**PROBLEM TO WORK ON:** For every line in the records below that holds "have", make a copy.

::: PROVIDED RECORDS :::

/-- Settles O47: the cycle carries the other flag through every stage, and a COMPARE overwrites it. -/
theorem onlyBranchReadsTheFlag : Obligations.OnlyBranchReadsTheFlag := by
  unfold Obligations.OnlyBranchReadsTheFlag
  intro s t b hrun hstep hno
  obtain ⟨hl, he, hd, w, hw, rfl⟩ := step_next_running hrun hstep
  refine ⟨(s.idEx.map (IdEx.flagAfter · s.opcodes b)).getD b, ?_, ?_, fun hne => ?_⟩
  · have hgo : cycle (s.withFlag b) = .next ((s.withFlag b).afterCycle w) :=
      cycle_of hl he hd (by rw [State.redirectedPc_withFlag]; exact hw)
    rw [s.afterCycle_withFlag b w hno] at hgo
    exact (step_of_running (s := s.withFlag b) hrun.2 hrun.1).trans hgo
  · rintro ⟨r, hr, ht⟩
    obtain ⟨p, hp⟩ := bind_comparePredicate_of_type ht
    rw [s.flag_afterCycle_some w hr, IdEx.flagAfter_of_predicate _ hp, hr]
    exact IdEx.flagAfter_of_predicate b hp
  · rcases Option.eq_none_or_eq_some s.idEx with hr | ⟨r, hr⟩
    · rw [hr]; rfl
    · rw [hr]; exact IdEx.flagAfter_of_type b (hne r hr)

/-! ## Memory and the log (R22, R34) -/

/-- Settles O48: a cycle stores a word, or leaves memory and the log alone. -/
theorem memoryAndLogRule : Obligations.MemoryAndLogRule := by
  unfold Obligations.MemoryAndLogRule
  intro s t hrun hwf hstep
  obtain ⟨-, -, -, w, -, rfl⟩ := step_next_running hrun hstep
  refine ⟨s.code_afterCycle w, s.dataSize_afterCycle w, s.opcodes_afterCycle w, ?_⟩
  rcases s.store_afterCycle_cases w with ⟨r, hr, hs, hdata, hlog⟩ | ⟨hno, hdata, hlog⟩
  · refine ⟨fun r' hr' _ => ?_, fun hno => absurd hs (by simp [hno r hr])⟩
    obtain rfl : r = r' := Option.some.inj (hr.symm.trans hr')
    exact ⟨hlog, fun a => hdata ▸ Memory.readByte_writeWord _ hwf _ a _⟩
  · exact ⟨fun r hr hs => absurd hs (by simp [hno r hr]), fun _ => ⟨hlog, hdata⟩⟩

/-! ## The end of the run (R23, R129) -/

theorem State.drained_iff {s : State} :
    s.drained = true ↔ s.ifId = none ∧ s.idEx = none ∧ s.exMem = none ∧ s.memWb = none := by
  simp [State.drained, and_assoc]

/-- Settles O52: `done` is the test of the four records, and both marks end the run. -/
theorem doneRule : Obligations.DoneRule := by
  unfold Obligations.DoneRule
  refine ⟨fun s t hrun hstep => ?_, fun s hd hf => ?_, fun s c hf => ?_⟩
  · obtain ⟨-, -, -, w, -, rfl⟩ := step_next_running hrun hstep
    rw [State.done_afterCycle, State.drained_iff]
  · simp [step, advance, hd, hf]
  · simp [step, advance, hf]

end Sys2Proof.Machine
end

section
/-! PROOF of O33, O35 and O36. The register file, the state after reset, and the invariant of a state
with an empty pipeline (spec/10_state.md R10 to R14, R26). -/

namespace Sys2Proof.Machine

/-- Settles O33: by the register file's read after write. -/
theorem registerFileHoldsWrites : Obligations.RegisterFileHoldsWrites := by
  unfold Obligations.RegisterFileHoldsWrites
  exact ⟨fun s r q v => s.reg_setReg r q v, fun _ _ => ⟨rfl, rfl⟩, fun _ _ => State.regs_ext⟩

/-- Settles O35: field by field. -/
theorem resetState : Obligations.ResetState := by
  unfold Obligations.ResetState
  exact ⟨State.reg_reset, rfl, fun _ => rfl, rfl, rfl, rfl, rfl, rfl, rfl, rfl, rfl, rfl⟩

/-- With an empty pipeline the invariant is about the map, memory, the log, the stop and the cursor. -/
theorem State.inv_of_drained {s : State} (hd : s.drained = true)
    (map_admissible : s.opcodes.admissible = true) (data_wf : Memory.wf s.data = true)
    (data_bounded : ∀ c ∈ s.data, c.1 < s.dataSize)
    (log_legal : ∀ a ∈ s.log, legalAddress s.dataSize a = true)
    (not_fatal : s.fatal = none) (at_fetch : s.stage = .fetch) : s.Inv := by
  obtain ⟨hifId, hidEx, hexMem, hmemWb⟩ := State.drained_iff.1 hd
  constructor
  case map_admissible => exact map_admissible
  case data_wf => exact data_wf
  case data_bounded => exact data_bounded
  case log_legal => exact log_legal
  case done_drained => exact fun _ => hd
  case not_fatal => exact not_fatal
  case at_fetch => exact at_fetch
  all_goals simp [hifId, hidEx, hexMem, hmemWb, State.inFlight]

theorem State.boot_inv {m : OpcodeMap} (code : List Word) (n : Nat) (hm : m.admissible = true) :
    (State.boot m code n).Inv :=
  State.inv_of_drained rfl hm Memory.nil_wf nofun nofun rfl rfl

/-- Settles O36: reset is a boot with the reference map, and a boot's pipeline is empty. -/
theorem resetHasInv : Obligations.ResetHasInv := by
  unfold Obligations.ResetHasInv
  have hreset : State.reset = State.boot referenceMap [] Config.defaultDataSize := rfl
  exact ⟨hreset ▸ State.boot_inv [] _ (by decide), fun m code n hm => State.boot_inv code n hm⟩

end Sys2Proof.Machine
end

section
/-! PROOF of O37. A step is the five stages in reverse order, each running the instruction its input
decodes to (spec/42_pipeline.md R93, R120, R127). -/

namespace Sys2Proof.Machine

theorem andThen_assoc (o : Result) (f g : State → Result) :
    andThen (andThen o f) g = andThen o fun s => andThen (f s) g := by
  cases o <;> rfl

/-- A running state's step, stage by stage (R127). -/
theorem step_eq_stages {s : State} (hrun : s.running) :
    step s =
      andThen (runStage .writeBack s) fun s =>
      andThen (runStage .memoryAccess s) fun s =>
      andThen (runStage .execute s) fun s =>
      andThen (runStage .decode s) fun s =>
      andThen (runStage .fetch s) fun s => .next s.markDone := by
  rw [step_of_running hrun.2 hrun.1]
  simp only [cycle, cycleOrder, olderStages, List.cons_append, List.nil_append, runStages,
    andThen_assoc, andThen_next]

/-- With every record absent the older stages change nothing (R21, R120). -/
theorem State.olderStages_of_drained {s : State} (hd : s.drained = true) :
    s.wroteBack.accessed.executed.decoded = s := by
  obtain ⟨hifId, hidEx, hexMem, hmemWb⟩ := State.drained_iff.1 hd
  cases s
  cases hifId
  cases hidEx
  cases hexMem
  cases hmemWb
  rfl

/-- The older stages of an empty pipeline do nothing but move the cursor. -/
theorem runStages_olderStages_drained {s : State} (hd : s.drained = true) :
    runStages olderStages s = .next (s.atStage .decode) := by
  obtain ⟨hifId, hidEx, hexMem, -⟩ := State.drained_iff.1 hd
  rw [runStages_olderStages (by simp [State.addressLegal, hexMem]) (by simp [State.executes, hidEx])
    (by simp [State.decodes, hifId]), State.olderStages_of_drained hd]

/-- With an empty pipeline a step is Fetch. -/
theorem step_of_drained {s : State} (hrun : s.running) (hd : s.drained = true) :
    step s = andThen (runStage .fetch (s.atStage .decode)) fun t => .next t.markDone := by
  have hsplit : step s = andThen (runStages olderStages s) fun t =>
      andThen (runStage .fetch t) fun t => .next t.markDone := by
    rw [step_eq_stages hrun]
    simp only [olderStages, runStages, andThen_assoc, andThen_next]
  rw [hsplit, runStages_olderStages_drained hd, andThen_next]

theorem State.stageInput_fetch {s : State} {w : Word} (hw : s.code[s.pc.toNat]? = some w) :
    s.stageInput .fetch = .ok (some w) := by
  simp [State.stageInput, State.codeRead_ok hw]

:::

**TASK RESPONSE:**
  · have hgo : cycle (s.withFlag b) = .next ((s.withFlag b).afterCycle w) :=
  have hreset : State.reset = State.boot referenceMap [] Config.defaultDataSize := rfl
  have hsplit : step s = andThen (runStages olderStages s) fun t =>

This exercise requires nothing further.